## Assigned task
Pick each line containing "inGroup" out of the records.

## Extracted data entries
- - -

/-- A command from the 128 bytes of its entry. -/
def commandOf (l : List Byte) : Command :=
  let f (o n : Nat) : Nat := leNat ((l.drop o).take n)
  { kind := f 0 2, flags := f 2 1, task := f 4 4, entry := BitVec.ofNat 64 (f 8 8), args := BitVec.ofNat 64 (f 16 8)
    grid := f 24 4, warps := f 28 1, width := 16 * 2 ^ f 29 1, cluster := f 30 1, vregs := f 32 2, stash := f 34 2
    ring := f 36 2, stampAddr := BitVec.ofNat 64 (f 40 8), stampVal := BitVec.ofNat 64 (f 48 8)
    bmemb := BitVec.ofNat 32 (f 56 4), pred := (predsOf l).filter fun p => p ≠ 0
    regions := ((List.range 4).map fun i => (BitVec.ofNat 64 (f (80 + 12 * i) 8), f (88 + 12 * i) 4)).filter fun r => r.2 ≠ 0 }

def isPending (s : State) (t task : Nat) : Bool := (tenantOf s t).pending.any fun e => e.cmd.task == task

/-- Failures of code 2 that both kinds share. -/
def commonBad (s : State) (t : Nat) (l : List Byte) (c : Command) : Bool :=
  decide (c.task = 0 ∨ 2 ^ 31 ≤ c.task) || isPending s t c.task || decide (c.stampAddr.toNat % 8 ≠ 0) ||
    (predsOf l).any (fun p => p == 0x80000000#32) || fieldAny l 60 4 || fieldAny l 3 1
where
  /-- Some byte of a field is not zero. -/
  fieldAny (l : List Byte) (o n : Nat) : Bool := ((l.drop o).take n).any fun b => b != 0

/-- Failures of code 2 of a LAUNCH. -/
def launchBad (l : List Byte) (c : Command) : Bool :=
  let f (o n : Nat) : Nat := leNat ((l.drop o).take n)
  decide (16 ≤ c.flags) || decide (c.grid = 0 ∨ 2 ^ 24 < c.grid) || decide (c.warps = 0 ∨ 32 < c.warps) ||
    decide (2 < f 29 1) || decide (c.cluster = 0 ∨ 8 < c.cluster) || decide (c.grid % max 1 c.cluster ≠ 0) || f 31 1 != 0 ||
    decide (c.vregs % 8 ≠ 0 ∨ 16384 < c.vregs * c.width) || decide (512 < c.stash) ||
    !(c.ring == 0 || [16, 32, 64, 128, 256].contains c.ring) || f 38 2 != 0 ||
    (List.range 32).any fun i => decide (c.warps ≤ i) && c.bmemb.getLsbD i

/-- Failures of code 2 of a MARK: its other bytes must be zero. -/
def markBad (l : List Byte) : Bool :=
  let f (o n : Nat) : Nat := leNat ((l.drop o).take n)
  f 2 2 != 0 || f 8 32 != 0 || f 56 8 != 0

/-- A predecessor word names a task that is neither pending nor completed, and waits for it (R145). -/
def predUnknown (s : State) (t : Nat) (p : Word) : Bool :=
  let id := p.toNat % 2 ^ 31
  !isPending s t id && !(tenantOf s t).completed.any (fun e => e.1 == id) && !p.getLsbD 31

/-- Blocks of a command that can be resident on one empty core, or on one core pair (R21, R141). -/
def blocksPerPlace (c : Command) : Nat :=
  let w := lowerWarps c
  let r := w * c.width * c.vregs
  let cap (limit need : Nat) : Nat := if need = 0 then 32 else limit / need
  min (min (cap 262144 r) (cap 64 w)) (min (min (cap 512 c.stash) (if wantsCtx c then 2 else 32)) 32)

/-- Blocks that the tenant's groups can hold at once, clusters whole. -/
def blocksAtOnce (s : State) (t : Nat) (c : Command) : Nat :=
  let good (x : Nat) : Bool := !(coreOf s x).failed && !(coreOf s x).quarantined
  let inGroup (g : Nat) : Nat := if wantsGang c
    then ((List.range 4).filter fun i => good (8 * g + 2 * i) && good (8 * g + 2 * i + 1)).length
    else ((List.range 8).filter fun i => good (8 * g + i)).length
  let one (g : Nat) : Nat := inGroup g * blocksPerPlace c / max 1 c.cluster * max 1 c.cluster
  (((List.range (groupCount s)).filter fun g => (tenantOf s t).sched.getLsbD g).map one).sum

/-- The CONTEXT frames of a tenant that hold no journal (R274, R320). -/
def contextFrames (s : State) (t : Nat) : List Nat :=
  (s.types.filter fun e => teType e.2 == 6 && teOwner e.2 == t && e.1 != (tenantOf s t).jframe && e.1 != (tenantOf s t).jcopy).map
    Prod.fst

/-- The frames of an image area at frame `f`. -/
def areaFrames (c : Command) (f : Nat) : List Nat := (List.range ((imageLen c + 65535) / 65536)).map fun i => f + i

- - -

## Answer for the task
  let inGroup (g : Nat) : Nat := if wantsGang c
  let one (g : Nat) : Nat := inGroup g * blocksPerPlace c / max 1 c.cluster * max 1 c.cluster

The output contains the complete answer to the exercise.